# Available records

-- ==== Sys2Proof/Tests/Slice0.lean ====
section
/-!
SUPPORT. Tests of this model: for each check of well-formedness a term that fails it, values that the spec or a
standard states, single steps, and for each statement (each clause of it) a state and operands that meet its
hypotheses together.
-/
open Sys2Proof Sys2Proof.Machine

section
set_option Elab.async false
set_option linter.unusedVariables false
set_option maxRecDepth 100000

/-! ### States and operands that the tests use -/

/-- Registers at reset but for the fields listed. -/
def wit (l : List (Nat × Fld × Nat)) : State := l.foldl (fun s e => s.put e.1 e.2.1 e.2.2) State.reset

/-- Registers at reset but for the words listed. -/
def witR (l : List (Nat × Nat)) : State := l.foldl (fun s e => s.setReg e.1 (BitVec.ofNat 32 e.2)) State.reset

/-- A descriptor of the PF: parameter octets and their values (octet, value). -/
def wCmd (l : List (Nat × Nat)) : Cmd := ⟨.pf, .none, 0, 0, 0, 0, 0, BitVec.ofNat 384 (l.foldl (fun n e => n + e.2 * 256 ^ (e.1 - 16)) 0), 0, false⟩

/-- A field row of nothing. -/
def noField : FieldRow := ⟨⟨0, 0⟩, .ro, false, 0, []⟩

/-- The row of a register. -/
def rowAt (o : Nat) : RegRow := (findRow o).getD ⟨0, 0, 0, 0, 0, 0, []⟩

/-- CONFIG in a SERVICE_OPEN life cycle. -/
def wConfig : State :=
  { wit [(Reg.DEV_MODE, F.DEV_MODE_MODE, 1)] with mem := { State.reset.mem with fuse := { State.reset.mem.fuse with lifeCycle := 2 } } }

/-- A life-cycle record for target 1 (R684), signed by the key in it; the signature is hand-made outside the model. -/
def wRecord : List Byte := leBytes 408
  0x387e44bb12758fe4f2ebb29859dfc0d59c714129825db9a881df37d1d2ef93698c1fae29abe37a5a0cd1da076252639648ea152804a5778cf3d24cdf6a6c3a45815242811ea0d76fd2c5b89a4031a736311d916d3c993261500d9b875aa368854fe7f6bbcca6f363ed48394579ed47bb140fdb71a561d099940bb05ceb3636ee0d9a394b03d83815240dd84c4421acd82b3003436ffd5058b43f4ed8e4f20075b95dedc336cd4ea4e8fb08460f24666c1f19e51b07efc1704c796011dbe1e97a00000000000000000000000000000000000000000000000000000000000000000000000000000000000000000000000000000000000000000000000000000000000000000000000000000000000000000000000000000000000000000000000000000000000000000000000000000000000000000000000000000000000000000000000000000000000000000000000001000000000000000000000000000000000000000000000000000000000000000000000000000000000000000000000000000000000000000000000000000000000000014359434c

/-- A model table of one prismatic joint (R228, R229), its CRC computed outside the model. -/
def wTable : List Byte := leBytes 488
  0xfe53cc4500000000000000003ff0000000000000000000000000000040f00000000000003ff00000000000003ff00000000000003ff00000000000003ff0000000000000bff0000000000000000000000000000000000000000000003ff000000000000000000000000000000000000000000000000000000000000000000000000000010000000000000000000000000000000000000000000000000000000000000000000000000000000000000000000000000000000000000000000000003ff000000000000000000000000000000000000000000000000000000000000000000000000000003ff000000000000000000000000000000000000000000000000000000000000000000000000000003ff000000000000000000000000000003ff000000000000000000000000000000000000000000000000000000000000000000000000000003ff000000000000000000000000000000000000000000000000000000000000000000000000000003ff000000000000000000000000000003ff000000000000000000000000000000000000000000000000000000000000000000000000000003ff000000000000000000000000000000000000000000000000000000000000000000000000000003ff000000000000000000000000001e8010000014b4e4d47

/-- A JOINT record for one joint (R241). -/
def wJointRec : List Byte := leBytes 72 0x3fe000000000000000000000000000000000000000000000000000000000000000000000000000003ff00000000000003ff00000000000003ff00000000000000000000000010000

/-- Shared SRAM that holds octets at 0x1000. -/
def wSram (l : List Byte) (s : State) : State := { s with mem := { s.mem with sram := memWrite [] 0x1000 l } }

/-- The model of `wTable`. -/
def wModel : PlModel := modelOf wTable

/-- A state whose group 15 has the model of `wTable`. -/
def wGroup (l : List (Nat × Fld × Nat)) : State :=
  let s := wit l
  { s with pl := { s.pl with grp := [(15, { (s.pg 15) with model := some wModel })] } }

# Exercise aim
Only a number is expected here: the count of lines in the records above that include the word "with".

# Answer
3